Some brave soul took screenshots from end of match screens from people for over a month this summer. Over 18,000 unique names from his data.

So slightly more than 4,000.


Damn, kudos to that guy!

But seriously, divide that by timezones? I mean that still is a small ass sample size, and that was taken in summer for the peak population...

#82 Asyres

    Member

  • PipPipPipPipPipPip
  • 433 posts

Posted 25 September 2014 - 01:54 PM

View PostDahnyol, on 25 September 2014 - 01:49 PM, said:

Damn, kudos to that guy!

But seriously, divide that by timezones? I mean that still is a small ass sample size, and that was taken in summer for the peak population...

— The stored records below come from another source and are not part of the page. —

-- ==== Sys2Proof/Laws/Registers.lean ====
section
/-! SUPPORT. Registers: the banks' view mapping (spec/10_state.md R24), read after write, and what reading a register
depends on. -/

namespace Sys2Proof.Machine

/-- A read after a write of the same physical register gives the value. -/
@[simp] theorem readPhys_writePhys_same (r : Regs) (p : PhysReg) (v : Word) : readPhys (writePhys r p v) p = v := by
  cases p <;> simp [readPhys, writePhys]

/-- A write of one physical register leaves every other. -/
theorem readPhys_writePhys_other (r : Regs) {p q : PhysReg} (v : Word) (h : q ≠ p) :
    readPhys (writePhys r p v) q = readPhys r q := by
  cases p <;> cases q <;> simp_all [readPhys, writePhys, Vector.getElem_set, Fin.ext_iff, eq_comm]

/-- Two register files that agree on every physical register are equal. -/
theorem regs_ext {r r' : Regs} (h : ∀ p, readPhys r p = readPhys r' p) : r = r' := by
  cases r; cases r'
  simp only [Regs.mk.injEq]
  refine ⟨?_, ?_, ?_, ?_, ?_⟩ <;> apply Vector.ext <;> intro i hi
  · exact h (.lo ⟨i, hi⟩)
  · exact h (.nf ⟨i, hi⟩)
  · exact h (.fiq ⟨i, hi⟩)
  · exact h (.sp ⟨i, hi⟩)
  · exact h (.lr ⟨i, hi⟩)

/-- r15 is no general register. -/
theorem physOf_pc (b : Fin 7) : physOf b 15#4 = none := by rfl

/-- r0 to r14 are general registers. -/
theorem physOf_isSome (b : Fin 7) {n : RegNum} (h : n ≠ 15#4) : (physOf b n).isSome := by
  have h2 : n.toNat ≠ 15 := fun e => h (BitVec.eq_of_toNat_eq e)
  have h3 := n.isLt
  unfold physOf
  split
  · rfl
  · split
    · rfl
    · split
      · rfl
      · split
        · rfl
        · omega

/-- The low registers are the same in every bank. -/
theorem physOf_low (b : Fin 7) (r : LoReg) : physOf b (low r) = some (.lo ⟨r.toNat, by have := r.isLt; omega⟩) := by
  have h : (low r).toNat = r.toNat := by
    have := r.isLt
    simp only [low, BitVec.toNat_setWidth]; omega
  have := r.isLt
  unfold physOf
  simp only [h]
  rw [dif_pos (by omega)]

/-- r13 of a bank. -/
@[simp] theorem physOf_sp (b : Fin 7) : physOf b spNum = some (.sp b) := rfl

/-- r14 of a bank. -/
@[simp] theorem physOf_lr (b : Fin 7) : physOf b lrNum = some (.lr b) := rfl

/-- Different register numbers of one bank are different physical registers (R24). -/
theorem physOf_inj (b : Fin 7) {m n : RegNum} {p : PhysReg} (hm : physOf b m = some p) (hn : physOf b n = some p) :
    m = n := by
  apply BitVec.eq_of_toNat_eq
  have h1 := m.isLt
  have h2 := n.isLt
  unfold physOf at hm hn
  split at hm <;> split at hn <;> (try split at hm) <;> (try split at hn) <;> (try split at hm) <;>
    (try split at hn) <;> (try split at hm) <;> (try split at hn) <;> (try split at hm) <;> (try split at hn) <;>
    simp_all <;> (subst hm; simp at hn) <;> omega

/-- Reading a bank's register depends on the registers, the pc and T alone. -/
theorem readBank_congr {s t : State} (hr : t.regs = s.regs) (hp : t.pc = s.pc) (ht : t.cpsr.t = s.cpsr.t) (b : Fin 7)
    (n : RegNum) : readBank t b n = readBank s b n := by
  simp [readBank, readPc, isz, hr, hp, ht]

/-- Reading a register depends on the registers, the pc, T and the mode alone. -/
theorem readReg_congr {s t : State} (hr : t.regs = s.regs) (hp : t.pc = s.pc) (hc : t.cpsr = s.cpsr) (n : RegNum) :
    readReg t n = readReg s n := by
  unfold readReg; rw [hc, readBank_congr hr hp (by rw [hc])]

/-- The registers after a write of a bank's register. -/
theorem writeBank_regs (s : State) (b : Fin 7) (n : RegNum) (v : Word) :
    (writeBank s b n v).regs = match physOf b n with | some p => writePhys s.regs p v | none => s.regs := by
  unfold writeBank; cases physOf b n <;> rfl

/-- `SetReg` then `GetReg` of one bank (R25). -/
theorem readBank_writeBank_same (s : State) (b : Fin 7) {n : RegNum} (h : n ≠ 15#4) (v : Word) :
    readBank (writeBank s b n v) b n = v := by
  obtain ⟨p, hp⟩ := Option.isSome_iff_exists.1 (physOf_isSome b h)
  simp [readBank, writeBank, hp]

/-- A write of another number of the same bank is not seen. -/
theorem readBank_writeBank_other (s : State) (b : Fin 7) {m n : RegNum} (h : n ≠ m) (v : Word) :
    readBank (writeBank s b m v) b n = readBank s b n := by
  unfold readBank writeBank
  cases hm : physOf b m with
  | none => rfl
  | some p =>
    cases hn : physOf b n with
    | none => rfl
    | some q =>
      refine readPhys_writePhys_other _ _ ?_
      rintro rfl
      exact h (physOf_inj b hn hm)

/-- Read after write, the active view. -/
theorem readReg_writeReg_same (s : State) {n : RegNum} (h : n ≠ 15#4) (v : Word) : readReg (writeReg s n v) n = v := by
  unfold readReg; rw [writeReg_cpsr]; exact readBank_writeBank_same s _ h v

/-- A write leaves the other registers of the active view. -/
theorem readReg_writeReg_other (s : State) {m n : RegNum} (h : n ≠ m) (v : Word) :
    readReg (writeReg s m v) n = readReg s n := by
  unfold readReg; rw [writeReg_cpsr]; exact readBank_writeBank_other s _ h v

/-- A write of r15 through the view writes nothing. -/
theorem writeReg_pc_num (s : State) (v : Word) : writeReg s 15#4 v = s := rfl

/-- What a write through the view leaves: every physical register but its own. -/
theorem readPhys_writeReg_other (s : State) (n : RegNum) (v : Word) {p : PhysReg}
    (h : physOf s.cpsr.m.bank n ≠ some p) : readPhys (writeReg s n v).regs p = readPhys s.regs p := by
  unfold writeReg
  rw [writeBank_regs]
  cases hn : physOf s.cpsr.m.bank n with
  | none => rfl
  | some q => exact readPhys_writePhys_other _ _ (fun e => h (by rw [hn, e]))

end Sys2Proof.Machine
end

It's probably safe to assume that you shouldn't divide by timezones, since it's unlikely that a given player would play around the clock.

#83 EgoSlayer

    Member

  • PipPipPipPipPipPipPipPip
  • Wrath
  • Wrath
  • 1,909 posts
  • Location[REDACTED]

Posted 25 September 2014 - 09:23 PM

View PostJorgandr, on 25 September 2014 - 10:32 AM, said:


Perhaps we are talking about completely different things. "Personal" failure has nothing to do with anything as far as I'm concerned, and as relates to MM. In a match with 12 vs 12, a single mech (me) is not going to make or break the game, and the chances of myself being placed on a team of nothing but new players while the other team has nothing but vets is so small that it should not even be considered.

Anyway, my personal complaint with matchmaker is that it attempts to match things based on completely arbitrary values, and is not the least bit transparent to us, the players. It also makes no attempt to take variables into account which are very quantifiable (# of ECM on each team for instance).

In my opinion, there is no way that the ELO system is accurate given the above. And in my personal experience, the MM system seems to throw people at each other randomly at best, while trying to respect the 3/3/3/3 system. I see just as many (C)'s on my screen as I do people I've watched in 12v12 team games on twitch/youtube. Clearly we can't ALL be at the same skill level.

Dunning Kruger is what Bilbo is talking about:
http://en.wikipedia....93Kruger_effect

And you're wrong that your one mech out of 12 doesn't make or break the game. in the simplest terms, you are 8.33% of the fighting force. Likewise each person on the opposing team is 8.33% of the fighting force. The team with the most players that meet or exceed that percentage is the team that wins. And that's how elo works in team games, if one player is consistently 15% relative to the rest of the team/opponents being 8% that person will win more. Not just one match, but over dozens or hundreds the law of large numbers applies.

So couple Dunning Kruger with a long set of matches required for normalization and a lot of people think elo doesn't work. But it does, the math is decades old proven. And it's been used for decades for rating things like FIFA, NFL, NCAA football and basketball teams, etc.

Edited by EgoSlayer, 25 September 2014 - 09:25 PM.


#84 Ghogiel

    Member

  • PipPipPipPipPipPipPipPipPipPip
  • CS 2021 Gold Champ
  • CS 2021 Gold Champ
  • 6,852 posts

Posted 25 September 2014 - 11:45 PM

Well there is something to be said to in regards to dimishing returns for carrying harder in the PUG queque. Though the info is incomplete because we don't know everyone who has maxed Elo. But those that have been known to have maxed Elo or near maxed Elo have all played in groups. A lot. I really wonder if a player who has never played in groups has gotten near max Elo, cos getting to max seems pretty easy to me when it's not uncommon to finish a 5-6hr session with 1-2 losses. Maybe even a clean sheet. I doubt anyone is doing that in PUGs..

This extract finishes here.